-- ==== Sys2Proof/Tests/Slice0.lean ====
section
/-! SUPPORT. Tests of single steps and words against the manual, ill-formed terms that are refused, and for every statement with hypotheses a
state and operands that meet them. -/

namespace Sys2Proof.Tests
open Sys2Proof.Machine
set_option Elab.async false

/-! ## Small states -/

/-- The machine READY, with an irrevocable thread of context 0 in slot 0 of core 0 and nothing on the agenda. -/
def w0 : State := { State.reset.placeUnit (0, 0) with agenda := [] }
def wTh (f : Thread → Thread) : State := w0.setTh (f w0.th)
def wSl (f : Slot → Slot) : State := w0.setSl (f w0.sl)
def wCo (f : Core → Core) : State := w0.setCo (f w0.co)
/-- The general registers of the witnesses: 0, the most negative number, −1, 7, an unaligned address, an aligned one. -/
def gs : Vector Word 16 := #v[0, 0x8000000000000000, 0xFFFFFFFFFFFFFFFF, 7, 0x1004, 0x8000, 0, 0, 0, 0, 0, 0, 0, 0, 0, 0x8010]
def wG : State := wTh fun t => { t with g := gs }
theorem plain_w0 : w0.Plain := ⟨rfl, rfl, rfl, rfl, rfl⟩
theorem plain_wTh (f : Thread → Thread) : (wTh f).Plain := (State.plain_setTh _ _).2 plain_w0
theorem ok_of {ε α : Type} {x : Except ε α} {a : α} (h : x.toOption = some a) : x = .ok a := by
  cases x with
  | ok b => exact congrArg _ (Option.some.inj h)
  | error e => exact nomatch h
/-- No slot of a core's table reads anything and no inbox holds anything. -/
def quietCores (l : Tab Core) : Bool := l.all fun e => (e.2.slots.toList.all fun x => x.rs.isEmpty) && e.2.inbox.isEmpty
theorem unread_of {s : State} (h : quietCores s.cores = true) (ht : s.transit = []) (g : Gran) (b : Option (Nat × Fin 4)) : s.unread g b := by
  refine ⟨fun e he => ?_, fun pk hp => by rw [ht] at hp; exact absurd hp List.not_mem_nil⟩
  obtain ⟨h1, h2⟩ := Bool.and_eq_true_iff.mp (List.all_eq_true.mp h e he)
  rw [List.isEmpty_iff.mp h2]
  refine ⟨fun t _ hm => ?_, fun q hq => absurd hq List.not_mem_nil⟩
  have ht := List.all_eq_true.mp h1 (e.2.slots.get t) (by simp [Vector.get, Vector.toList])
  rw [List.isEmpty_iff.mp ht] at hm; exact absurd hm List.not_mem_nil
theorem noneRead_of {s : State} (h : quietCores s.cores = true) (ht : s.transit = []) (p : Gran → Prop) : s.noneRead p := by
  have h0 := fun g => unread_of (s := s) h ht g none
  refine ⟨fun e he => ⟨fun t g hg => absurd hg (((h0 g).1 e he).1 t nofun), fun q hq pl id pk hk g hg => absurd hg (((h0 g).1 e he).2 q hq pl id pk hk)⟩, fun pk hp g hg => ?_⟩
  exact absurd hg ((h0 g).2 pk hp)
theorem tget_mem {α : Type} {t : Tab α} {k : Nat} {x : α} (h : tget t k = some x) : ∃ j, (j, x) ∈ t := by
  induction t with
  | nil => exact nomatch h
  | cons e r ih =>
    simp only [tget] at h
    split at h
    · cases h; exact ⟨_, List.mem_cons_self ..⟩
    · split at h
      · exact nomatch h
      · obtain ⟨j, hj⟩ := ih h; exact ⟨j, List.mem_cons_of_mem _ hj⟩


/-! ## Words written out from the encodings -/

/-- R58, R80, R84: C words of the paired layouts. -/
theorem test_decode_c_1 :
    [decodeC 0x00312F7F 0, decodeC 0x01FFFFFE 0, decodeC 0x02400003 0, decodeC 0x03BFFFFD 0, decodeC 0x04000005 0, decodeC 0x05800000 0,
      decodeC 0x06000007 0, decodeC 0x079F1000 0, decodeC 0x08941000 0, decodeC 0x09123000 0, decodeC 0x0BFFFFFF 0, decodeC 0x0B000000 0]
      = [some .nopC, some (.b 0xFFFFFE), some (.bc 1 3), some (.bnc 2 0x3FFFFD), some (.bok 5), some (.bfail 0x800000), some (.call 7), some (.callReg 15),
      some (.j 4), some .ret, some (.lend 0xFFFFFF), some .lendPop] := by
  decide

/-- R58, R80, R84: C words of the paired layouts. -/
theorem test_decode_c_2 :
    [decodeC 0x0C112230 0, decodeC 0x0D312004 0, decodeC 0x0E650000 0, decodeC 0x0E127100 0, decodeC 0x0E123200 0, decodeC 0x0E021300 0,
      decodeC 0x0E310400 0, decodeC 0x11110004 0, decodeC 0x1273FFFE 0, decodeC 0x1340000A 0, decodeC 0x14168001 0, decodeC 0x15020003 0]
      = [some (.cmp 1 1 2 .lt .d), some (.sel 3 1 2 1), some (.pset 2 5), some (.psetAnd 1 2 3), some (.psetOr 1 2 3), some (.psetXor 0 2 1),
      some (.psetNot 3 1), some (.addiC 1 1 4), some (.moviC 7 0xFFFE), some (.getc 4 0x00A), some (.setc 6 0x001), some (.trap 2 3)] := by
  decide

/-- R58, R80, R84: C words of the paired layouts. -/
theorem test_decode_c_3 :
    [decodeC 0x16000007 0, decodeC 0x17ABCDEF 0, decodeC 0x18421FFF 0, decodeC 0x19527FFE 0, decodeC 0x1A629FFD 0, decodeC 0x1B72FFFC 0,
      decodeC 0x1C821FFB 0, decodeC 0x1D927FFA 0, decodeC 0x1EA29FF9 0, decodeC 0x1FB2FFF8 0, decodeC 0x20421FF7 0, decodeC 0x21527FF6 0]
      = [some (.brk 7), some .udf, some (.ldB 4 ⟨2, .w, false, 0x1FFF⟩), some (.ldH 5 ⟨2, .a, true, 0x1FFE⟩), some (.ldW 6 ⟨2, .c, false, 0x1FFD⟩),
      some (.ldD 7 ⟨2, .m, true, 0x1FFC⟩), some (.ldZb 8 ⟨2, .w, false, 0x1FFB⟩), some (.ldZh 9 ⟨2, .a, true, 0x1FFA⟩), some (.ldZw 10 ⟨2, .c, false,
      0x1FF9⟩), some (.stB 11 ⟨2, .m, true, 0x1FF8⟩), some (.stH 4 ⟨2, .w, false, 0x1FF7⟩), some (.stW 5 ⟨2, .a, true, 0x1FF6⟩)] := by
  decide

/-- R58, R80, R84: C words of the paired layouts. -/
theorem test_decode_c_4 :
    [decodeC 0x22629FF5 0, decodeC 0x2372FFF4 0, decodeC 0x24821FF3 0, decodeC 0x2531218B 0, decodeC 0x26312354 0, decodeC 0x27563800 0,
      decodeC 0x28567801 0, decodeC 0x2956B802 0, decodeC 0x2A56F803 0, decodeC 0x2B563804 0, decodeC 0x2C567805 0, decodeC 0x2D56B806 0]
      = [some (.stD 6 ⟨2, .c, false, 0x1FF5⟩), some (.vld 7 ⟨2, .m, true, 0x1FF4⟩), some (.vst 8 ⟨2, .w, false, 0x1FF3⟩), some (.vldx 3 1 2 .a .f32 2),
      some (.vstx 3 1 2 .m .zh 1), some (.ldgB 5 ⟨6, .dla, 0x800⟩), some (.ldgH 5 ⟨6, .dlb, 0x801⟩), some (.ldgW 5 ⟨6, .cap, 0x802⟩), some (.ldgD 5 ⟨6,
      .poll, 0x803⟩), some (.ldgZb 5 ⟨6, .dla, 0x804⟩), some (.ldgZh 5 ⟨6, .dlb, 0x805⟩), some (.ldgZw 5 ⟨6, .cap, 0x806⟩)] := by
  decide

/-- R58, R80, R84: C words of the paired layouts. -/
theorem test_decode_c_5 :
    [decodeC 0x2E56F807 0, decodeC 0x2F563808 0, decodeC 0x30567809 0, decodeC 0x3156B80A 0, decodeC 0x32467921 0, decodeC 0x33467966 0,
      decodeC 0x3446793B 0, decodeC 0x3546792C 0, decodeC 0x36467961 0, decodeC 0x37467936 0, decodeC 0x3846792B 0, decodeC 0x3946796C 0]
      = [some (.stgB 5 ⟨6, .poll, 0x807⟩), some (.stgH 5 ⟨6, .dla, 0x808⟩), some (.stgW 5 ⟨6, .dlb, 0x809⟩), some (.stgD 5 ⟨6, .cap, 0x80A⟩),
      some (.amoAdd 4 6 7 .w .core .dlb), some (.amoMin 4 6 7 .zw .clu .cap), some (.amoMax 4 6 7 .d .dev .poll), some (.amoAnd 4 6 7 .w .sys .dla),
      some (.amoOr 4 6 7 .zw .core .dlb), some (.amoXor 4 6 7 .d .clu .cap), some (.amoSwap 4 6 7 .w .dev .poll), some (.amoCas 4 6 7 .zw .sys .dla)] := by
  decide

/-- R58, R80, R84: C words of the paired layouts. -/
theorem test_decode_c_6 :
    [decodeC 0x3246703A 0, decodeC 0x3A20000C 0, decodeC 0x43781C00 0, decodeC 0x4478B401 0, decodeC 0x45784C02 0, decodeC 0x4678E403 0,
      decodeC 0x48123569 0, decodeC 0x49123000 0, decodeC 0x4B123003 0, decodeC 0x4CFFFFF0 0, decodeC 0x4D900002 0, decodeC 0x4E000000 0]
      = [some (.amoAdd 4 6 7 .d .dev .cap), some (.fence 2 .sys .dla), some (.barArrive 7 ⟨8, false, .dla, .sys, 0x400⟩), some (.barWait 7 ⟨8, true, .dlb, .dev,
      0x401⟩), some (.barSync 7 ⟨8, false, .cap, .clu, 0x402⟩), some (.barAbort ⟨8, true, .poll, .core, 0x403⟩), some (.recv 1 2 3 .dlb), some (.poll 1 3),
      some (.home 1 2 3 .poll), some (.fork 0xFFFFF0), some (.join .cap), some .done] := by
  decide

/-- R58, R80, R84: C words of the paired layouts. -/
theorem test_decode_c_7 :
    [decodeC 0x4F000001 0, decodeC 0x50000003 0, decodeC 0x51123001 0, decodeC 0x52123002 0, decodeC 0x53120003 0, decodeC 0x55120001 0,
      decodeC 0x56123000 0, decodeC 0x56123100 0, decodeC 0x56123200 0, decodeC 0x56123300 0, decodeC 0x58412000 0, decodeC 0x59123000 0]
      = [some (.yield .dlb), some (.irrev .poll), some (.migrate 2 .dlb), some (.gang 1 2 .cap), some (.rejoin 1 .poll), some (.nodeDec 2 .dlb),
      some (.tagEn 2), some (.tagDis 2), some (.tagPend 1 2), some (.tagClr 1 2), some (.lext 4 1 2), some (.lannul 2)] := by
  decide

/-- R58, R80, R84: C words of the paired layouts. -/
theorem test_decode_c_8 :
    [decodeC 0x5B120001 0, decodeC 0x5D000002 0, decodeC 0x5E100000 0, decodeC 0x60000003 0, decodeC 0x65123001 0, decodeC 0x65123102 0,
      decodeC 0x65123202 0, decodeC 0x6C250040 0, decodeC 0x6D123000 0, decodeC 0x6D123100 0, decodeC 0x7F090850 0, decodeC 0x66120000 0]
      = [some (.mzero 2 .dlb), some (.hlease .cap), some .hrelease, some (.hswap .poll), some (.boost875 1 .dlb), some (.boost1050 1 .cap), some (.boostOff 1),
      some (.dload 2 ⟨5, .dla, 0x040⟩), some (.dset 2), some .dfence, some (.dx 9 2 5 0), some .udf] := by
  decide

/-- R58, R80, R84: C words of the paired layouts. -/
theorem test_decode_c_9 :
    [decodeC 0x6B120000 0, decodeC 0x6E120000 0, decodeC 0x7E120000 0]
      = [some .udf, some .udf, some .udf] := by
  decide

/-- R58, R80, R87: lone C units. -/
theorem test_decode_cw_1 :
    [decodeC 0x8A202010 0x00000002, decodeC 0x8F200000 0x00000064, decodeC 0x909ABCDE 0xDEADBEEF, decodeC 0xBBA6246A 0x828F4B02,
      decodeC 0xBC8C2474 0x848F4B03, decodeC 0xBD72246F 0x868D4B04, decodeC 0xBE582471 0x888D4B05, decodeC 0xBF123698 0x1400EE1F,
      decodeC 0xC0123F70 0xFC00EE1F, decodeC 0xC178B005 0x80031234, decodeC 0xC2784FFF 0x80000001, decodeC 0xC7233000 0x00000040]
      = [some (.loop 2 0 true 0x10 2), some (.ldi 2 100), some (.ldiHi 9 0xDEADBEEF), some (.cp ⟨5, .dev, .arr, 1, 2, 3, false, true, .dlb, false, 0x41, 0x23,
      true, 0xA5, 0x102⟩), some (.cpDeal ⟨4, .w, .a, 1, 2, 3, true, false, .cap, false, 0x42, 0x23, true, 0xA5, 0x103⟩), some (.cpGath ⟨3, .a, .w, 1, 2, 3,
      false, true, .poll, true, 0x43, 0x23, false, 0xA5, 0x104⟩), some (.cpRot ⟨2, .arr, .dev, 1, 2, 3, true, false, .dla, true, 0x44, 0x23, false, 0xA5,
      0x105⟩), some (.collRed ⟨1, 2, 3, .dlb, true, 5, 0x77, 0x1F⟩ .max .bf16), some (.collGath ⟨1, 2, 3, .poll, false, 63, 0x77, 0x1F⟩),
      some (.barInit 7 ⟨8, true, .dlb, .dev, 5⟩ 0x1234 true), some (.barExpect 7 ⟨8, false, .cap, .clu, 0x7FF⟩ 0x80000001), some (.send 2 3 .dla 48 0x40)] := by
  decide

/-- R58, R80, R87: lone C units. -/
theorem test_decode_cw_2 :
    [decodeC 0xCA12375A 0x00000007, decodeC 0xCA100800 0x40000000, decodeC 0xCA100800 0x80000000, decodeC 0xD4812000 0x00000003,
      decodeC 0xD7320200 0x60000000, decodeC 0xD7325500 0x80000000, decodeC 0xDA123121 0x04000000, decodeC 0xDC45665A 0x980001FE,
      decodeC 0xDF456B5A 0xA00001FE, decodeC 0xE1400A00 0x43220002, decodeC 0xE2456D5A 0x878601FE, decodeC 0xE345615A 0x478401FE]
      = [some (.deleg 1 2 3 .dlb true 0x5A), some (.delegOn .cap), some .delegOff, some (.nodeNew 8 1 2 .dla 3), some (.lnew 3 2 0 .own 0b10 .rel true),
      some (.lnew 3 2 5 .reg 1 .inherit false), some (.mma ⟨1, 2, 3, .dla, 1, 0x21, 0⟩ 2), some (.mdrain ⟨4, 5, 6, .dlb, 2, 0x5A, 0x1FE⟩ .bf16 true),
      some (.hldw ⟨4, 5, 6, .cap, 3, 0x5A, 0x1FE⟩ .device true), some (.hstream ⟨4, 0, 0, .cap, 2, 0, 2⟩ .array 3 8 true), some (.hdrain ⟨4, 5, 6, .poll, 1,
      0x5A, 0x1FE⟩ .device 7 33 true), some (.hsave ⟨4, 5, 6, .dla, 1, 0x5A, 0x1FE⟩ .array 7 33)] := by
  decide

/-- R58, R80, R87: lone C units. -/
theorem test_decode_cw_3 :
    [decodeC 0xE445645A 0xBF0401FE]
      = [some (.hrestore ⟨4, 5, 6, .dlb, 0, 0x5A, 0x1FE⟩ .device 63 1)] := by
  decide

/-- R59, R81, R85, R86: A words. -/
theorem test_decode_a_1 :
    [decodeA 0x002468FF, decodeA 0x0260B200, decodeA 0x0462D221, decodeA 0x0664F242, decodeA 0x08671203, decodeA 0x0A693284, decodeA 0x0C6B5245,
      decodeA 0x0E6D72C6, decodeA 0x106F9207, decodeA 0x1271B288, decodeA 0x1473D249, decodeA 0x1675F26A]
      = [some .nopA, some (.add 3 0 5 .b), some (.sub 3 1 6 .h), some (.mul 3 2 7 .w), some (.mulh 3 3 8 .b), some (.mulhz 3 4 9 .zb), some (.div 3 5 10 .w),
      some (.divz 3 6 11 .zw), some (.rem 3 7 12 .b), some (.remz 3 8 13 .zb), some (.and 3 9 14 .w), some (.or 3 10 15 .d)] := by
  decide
——
→ Problem description: As listed above, the lines from the line with "[decodeC 0x4F000001 0, decodeC" to the line with "[decodeC 0x5B120001 0, decodeC" are to be echoed exactly, with both ends included and nothing added.

→ Answer box:
    [decodeC 0x4F000001 0, decodeC 0x50000003 0, decodeC 0x51123001 0, decodeC 0x52123002 0, decodeC 0x53120003 0, decodeC 0x55120001 0,
      decodeC 0x56123000 0, decodeC 0x56123100 0, decodeC 0x56123200 0, decodeC 0x56123300 0, decodeC 0x58412000 0, decodeC 0x59123000 0]
      = [some (.yield .dlb), some (.irrev .poll), some (.migrate 2 .dlb), some (.gang 1 2 .cap), some (.rejoin 1 .poll), some (.nodeDec 2 .dlb),
      some (.tagEn 2), some (.tagDis 2), some (.tagPend 1 2), some (.tagClr 1 2), some (.lext 4 1 2), some (.lannul 2)] := by
  decide

/-- R58, R80, R84: C words of the paired layouts. -/
theorem test_decode_c_8 :
    [decodeC 0x5B120001 0, decodeC 0x5D000002 0, decodeC 0x5E100000 0, decodeC 0x60000003 0, decodeC 0x65123001 0, decodeC 0x65123102 0,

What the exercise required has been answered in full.